(By Robert Johnson, CFA) The highlight of the week turned out to be Federal Reserve chairman Ben Bernanke's comments suggesting that the economy might not be as strong as it looks, and that he would entertain additional easing measures if it performs worse than expected. Rather than panic over the potential weakness, stock and bond traders embraced the thought that more quantitative easing was in the cards and equity markets soared. Go figure.
Personal income and spending data late in the week suggested that consumers were on yet another buying binge even as inflation-adjusted incomes appeared to falter. My personal thought is that the income data has been exceptionally erratic and subject to large upward revisions. Meanwhile, the booming consumption number includes strong auto sales in February that benefited from the previous month's powerful auto sales that somehow didn't make it into January's consumption number. Every dollar of auto sales goes into the consumption number, even if those sales are financed for over five years, distorting the relation between consumption and income. So beware the economist proffering warnings that the consumer is running on fumes. As long as employment continues to grow, the income data eventually has to follow. More news on the job front next week.
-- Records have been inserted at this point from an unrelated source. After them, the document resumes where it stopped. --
theorem State.flSignal_frame {s : State} {f : Nat} {fid : FloretId} {k : AwaitKind} {ref : Nat} {v : W32} :
    Frame [.regs, .cnt64, .fls, .ums, .reports, .hostOut, .freeCtr, .fab, .logPtr, .pw] s (State.flSignal s f fid k ref v) := by
  unfold State.flSignal
  dsimp only
  split
  · refine Frame.step State.tallyAdd_frame rfl ?_
    exact .refl
  · refine Frame.step State.flLoss_frame rfl ?_
    refine Frame.step State.tallyAdd_frame rfl ?_
    exact .refl
  · split
    · refine Frame.step State.flLoss_frame rfl ?_
      refine Frame.step State.inject_frame rfl ?_
      refine Frame.step State.tallyAdd_frame rfl ?_
      exact .refl
    · refine Frame.step State.inject_frame rfl ?_
      refine Frame.step State.tallyAdd_frame rfl ?_
      exact .refl

theorem State.illegal_frame {s : State} {f : Nat} :
    Frame [.regs, .fls, .reports, .hostOut, .freeCtr, .logPtr] s (State.illegal s f) := by
  unfold State.illegal
  dsimp only
  refine Frame.step State.flFault_frame rfl ?_
  refine Frame.step State.logErr_frame rfl ?_
  refine Frame.step State.event_frame rfl ?_
  refine Frame.step State.sticky_frame rfl ?_
  refine Frame.step State.setReg_frame rfl ?_
  refine Frame.step State.setReg_frame rfl ?_
  refine Frame.step State.setFl_frame rfl ?_
  split
  · dsimp only
    refine Frame.step State.fresh_frame rfl ?_
    exact .refl
  · dsimp only
    exact .refl

theorem State.progress_frame {s : State} {f : Nat} :
    Frame [.regs] s (State.progress s f) := by
  unfold State.progress
  refine Frame.step State.addReg_frame rfl ?_
  exact .refl

theorem State.retireTo_frame {s : State} {f : Nat} {pc : Nat} {p : Bool} :
    Frame [.regs, .fls] s (State.retireTo s f pc p) := by
  unfold State.retireTo
  dsimp only
  refine Frame.ite ?_ ?_
  · refine Frame.step State.progress_frame rfl ?_
    refine Frame.step State.addReg_frame rfl ?_
    refine Frame.step State.modFl_frame rfl ?_
    exact .refl
  · refine Frame.step State.addReg_frame rfl ?_
    refine Frame.step State.modFl_frame rfl ?_
    exact .refl

theorem State.retire_frame {s : State} {f : Nat} {p : Bool} :
    Frame [.regs, .fls] s (State.retire s f p) := by
  unfold State.retire
  refine Frame.step State.retireTo_frame rfl ?_
  exact .refl

theorem State.issue_frame {ps : List Piece} {b s : State} {f op : Nat} {k : Nat → State} (hw : Piece.within [.regs, .fls, .reports, .hostOut, .freeCtr, .logPtr] ps = true)
    (h : Frame ps b s) (hk : ∀ w, Frame ps b (k w)) : Frame ps b (s.issue f op k) := by
  unfold State.issue
  split
  · exact h
  · exact Frame.step State.illegal_frame (Piece.within_trans rfl hw) h
  · exact Frame.step State.retire_frame (Piece.within_trans rfl hw) h
  · exact hk _

theorem execNop_frame {f : FloretId} {s : State} :
    ∃ out, execNop f s = .next out ∧ Frame [.regs, .fls, .reports, .hostOut, .freeCtr, .logPtr] s out := by
  refine ⟨_, rfl, ?_⟩
  refine State.issue_frame rfl ?_ (fun _ => ?_)
  · exact .refl
  · refine Frame.step State.retire_frame rfl ?_
    exact .refl

theorem execHalt_frame {f : FloretId} {s : State} :
    ∃ out, execHalt f s = .next out ∧ Frame [.regs, .fls, .reports, .hostOut, .freeCtr, .logPtr] s out := by
  refine ⟨_, rfl, ?_⟩
  refine State.issue_frame rfl ?_ (fun _ => ?_)
  · exact .refl
  · refine Frame.step State.modFl_frame rfl ?_
    refine Frame.step State.retire_frame rfl ?_
    exact .refl

theorem execBr_frame {f : FloretId} {s : State} :
    ∃ out, execBr f s = .next out ∧ Frame [.regs, .fls, .reports, .hostOut, .freeCtr, .logPtr] s out := by
  refine ⟨_, rfl, ?_⟩
  refine State.issue_frame rfl ?_ (fun _ => ?_)
  · exact .refl
  · refine Frame.step State.retireTo_frame rfl ?_
    exact .refl

theorem execLoopInsn_frame {f : FloretId} {s : State} :
    ∃ out, execLoopInsn f s = .next out ∧ Frame [.regs, .fls, .reports, .hostOut, .freeCtr, .logPtr] s out := by
  refine ⟨_, rfl, ?_⟩
  refine State.issue_frame rfl ?_ (fun _ => ?_)
  · exact .refl
  · dsimp only
    refine Frame.ite ?_ ?_
    · refine Frame.step State.retire_frame rfl ?_
      refine Frame.step State.modFl_frame rfl ?_
      exact .refl
    · refine Frame.step State.retireTo_frame rfl ?_
      refine Frame.step State.modFl_frame rfl ?_
      exact .refl

theorem execSalu_frame {f : FloretId} {s : State} :
    ∃ out, execSalu f s = .next out ∧ Frame [.regs, .fls, .reports, .hostOut, .freeCtr, .logPtr] s out := by
  refine ⟨_, rfl, ?_⟩
  refine State.issue_frame rfl ?_ (fun _ => ?_)
  · exact .refl
  · dsimp only
    refine Frame.step State.retire_frame rfl ?_
    refine Frame.step State.setFl_frame rfl ?_
    exact .refl

theorem execSli_frame {f : FloretId} {s : State} :
    ∃ out, execSli f s = .next out ∧ Frame [.regs, .fls, .reports, .hostOut, .freeCtr, .logPtr] s out := by
  refine ⟨_, rfl, ?_⟩
  refine State.issue_frame rfl ?_ (fun _ => ?_)
  · exact .refl
  · refine Frame.step State.retire_frame rfl ?_
    refine Frame.step State.modFl_frame rfl ?_
    exact .refl

theorem execScmp_frame {f : FloretId} {s : State} :
    ∃ out, execScmp f s = .next out ∧ Frame [.regs, .fls, .reports, .hostOut, .freeCtr, .logPtr] s out := by
  refine ⟨_, rfl, ?_⟩
  refine State.issue_frame rfl ?_ (fun _ => ?_)
  · exact .refl
  · dsimp only
    refine Frame.step State.retire_frame rfl ?_
    refine Frame.step State.setFl_frame rfl ?_
    exact .refl

theorem execTwait_frame {f : FloretId} {s : State} :
    ∃ out, execTwait f s = .next out ∧ Frame [.regs, .fls, .reports, .hostOut, .freeCtr, .logPtr] s out := by
  refine ⟨_, rfl, ?_⟩
  refine State.issue_frame rfl ?_ (fun _ => ?_)
  · exact .refl
  · refine Frame.ite ?_ ?_
    · refine Frame.step State.retire_frame rfl ?_
      exact .refl
    · refine Frame.step State.modFl_frame rfl ?_
      exact .refl

theorem execTwaitSatisfied_frame {f : FloretId} {s : State} :
    ∃ out, execTwaitSatisfied f s = .next out ∧ Frame [.regs, .fls] s out := by
  refine ⟨_, rfl, ?_⟩
  split
  · refine Frame.ite ?_ ?_
    · refine Frame.step State.retire_frame rfl ?_
      exact .refl
    · exact .refl
  · exact .refl

theorem execTsig_frame {f : FloretId} {s : State} :
    ∃ out, execTsig f s = .next out ∧ Frame [.regs, .cnt64, .fls, .ums, .reports, .hostOut, .freeCtr, .fab, .logPtr, .pw] s out := by
  refine ⟨_, rfl, ?_⟩
  refine State.issue_frame rfl ?_ (fun _ => ?_)
  · exact .refl
  · dsimp only
    refine Frame.step State.retire_frame rfl ?_
    refine Frame.step State.flSignal_frame rfl ?_
    exact .refl

theorem execTset_frame {f : FloretId} {s : State} :
    ∃ out, execTset f s = .next out ∧ Frame [.regs, .fls, .ums, .reports, .hostOut, .freeCtr, .logPtr] s out := by
  refine ⟨_, rfl, ?_⟩
  refine State.issue_frame rfl ?_ (fun _ => ?_)
  · exact .refl
  · dsimp only
    refine Frame.step State.retire_frame rfl ?_
    split
    · refine Frame.step State.modUm_frame rfl ?_
      exact .refl
    · refine Frame.step State.modFl_frame rfl ?_
      exact .refl
    · exact .refl

theorem execTread_frame {f : FloretId} {s : State} :
    ∃ out, execTread f s = .next out ∧ Frame [.regs, .fls, .reports, .hostOut, .freeCtr, .logPtr] s out := by
  refine ⟨_, rfl, ?_⟩
  refine State.issue_frame rfl ?_ (fun _ => ?_)
  · exact .refl
  · dsimp only
    refine Frame.step State.retire_frame rfl ?_
    refine Frame.step State.modFl_frame rfl ?_
    exact .refl

theorem execDfence_frame {f : FloretId} {s : State} :
    ∃ out, execDfence f s = .next out ∧ Frame [.regs, .fls, .reports, .hostOut, .freeCtr, .logPtr] s out := by
  refine ⟨_, rfl, ?_⟩
  refine State.issue_frame rfl ?_ (fun _ => ?_)
  · exact .refl
  · refine Frame.ite ?_ ?_
    · refine Frame.step State.retire_frame rfl ?_
      exact .refl
    · refine Frame.step State.modFl_frame rfl ?_
      exact .refl

theorem execDfenceSatisfied_frame {f : FloretId} {s : State} :
    ∃ out, execDfenceSatisfied f s = .next out ∧ Frame [.regs, .fls] s out := by
  refine ⟨_, rfl, ?_⟩
  split
  · refine Frame.ite ?_ ?_
    · refine Frame.step State.retire_frame rfl ?_
      exact .refl
    · exact .refl
  · exact .refl

theorem execFtest_frame {f : FloretId} {s : State} :
    ∃ out, execFtest f s = .next out ∧ Frame [.regs, .fls, .reports, .hostOut, .freeCtr, .logPtr] s out := by
  refine ⟨_, rfl, ?_⟩
  refine State.issue_frame rfl ?_ (fun _ => ?_)
  · exact .refl
  · dsimp only
    refine Frame.step State.retire_frame rfl ?_
    refine Frame.step State.setFl_frame rfl ?_
    exact .refl

theorem State.cfgFeed_frame {s : State} {f : Nat} {e : Nat} {c0 : Nat} {c1 : Nat} :
    Frame [.regs, .fls, .hostOut] s (State.cfgFeed s f e c0 c1) := by
  unfold State.cfgFeed
  split
  · refine Frame.step State.modFl_frame rfl ?_
    exact .refl
  · refine Frame.step State.sticky_frame rfl ?_
    exact .refl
Good News/Bad News From the Personal Income and Expenditure Report
The good news first: Consumer expenditures were up 0.8% sequentially in February, and January's figure was revised from 0.2% to 0.4%. Even after inflation, consumption growth was up 0.2% in January and 0.5% in February. I believe that at least some of that large month-to-month improvement was due to auto sales that looked soft in January according to government data, even as industry data was relatively strong in both months.
But what really got me excited about the month-to-month report was a large increase in the massive services sector that, heretofore, had improved at a glacial pace. I was especially pleased to see a strong services number because those dollars are spend primarily in the U.S., boosting the U.S. employment rate, unlike a lot of retail goods that are produced overseas. However, I should caution that even numbers this good are government data subject to revision, and it is just one month of dramatic improvement.
The consumption numbers were good enough to send economists back to the drawing board yet again for their first-quarter GDP estimate. First-quarter consumption now looks like it could be above 2% (and representing 70% of GDP), forcing many economists to boost their first quarter GDP growth estimates to 2.0%-2.5% from 1.0%-2.0% just two weeks ago. With only minimal improvement in March, the first quarter should show consumption growth of more than 2.3%, exceeding the fourth quarter's 2.1%. Our weekly retail sales report data has kept me on the right side of arguments concerning consumption growth. Remember, January growth according to the official government report was originally a big fat goose egg, which reminds us not to rely too much on any one data point.
Even as consumption numbers seemed unreasonably and inexplicably strong, income numbers were incredibly weak. Reported disposable income growth of 0.2% looked puny compared to spending growth of 0.8%. Things got even worse when adjusted for inflation. Income adjusted for inflation declined 0.1% in January and 0.2% in February.
So Why Is Spending So Far Ahead of Income?
I think at least part of the reason is that I believe the income numbers seem a little light given relatively strong employment growth. I think the relatively strong employment numbers versus meager wage growth (even before inflation) seems to indicate the potential for an upward revision. Also, real disposable incomes are being held back by taxes that are growing much faster than incomes. I surmise that many of these taxes are being paid by those that are better off, and the higher taxes aren't changing their spending habits, especially given the strong stock market. And some of the slow income growth is due to substantially smaller unemployment checks and Medicare and Medicaid payments, not entirely bad things (fewer unemployed, more people covered under work-related insurance, better health outcomes).
Finally as the use of credit increases, especially with a hot auto market, spending can move up without more income. The full cost of auto goes immediately into GDP and consumption while the cost can be financed over five years. Just as consumption fell dramatically faster than incomes at the beginning of the recession as credit contracted, consumption can go up faster than incomes as credit expand. Recent Fed data suggests that consumers have done just that.
Some observers fear that we are returning to our credit drunken ways. No way. I certainly don't want to return to a world where the only way to buy a car is with cash. By the way, in normal times when the proportion of people buying cars and using credit is at least relatively constant, one doesn't have to worry much about the mismatch between auto purchases, consumption, and income. But when auto sales increase more than 50% from the bottom and most of those cars are bought on credit, that is a big deal. In addition, the additional auto credit isn't coming from of crazed bankers but rational financial institutions. In retrospect, auto loans turned out to be a lot safer than mortgage loans (at least you could repossess a car and people tended to make their car payments ahead of mortgage payments).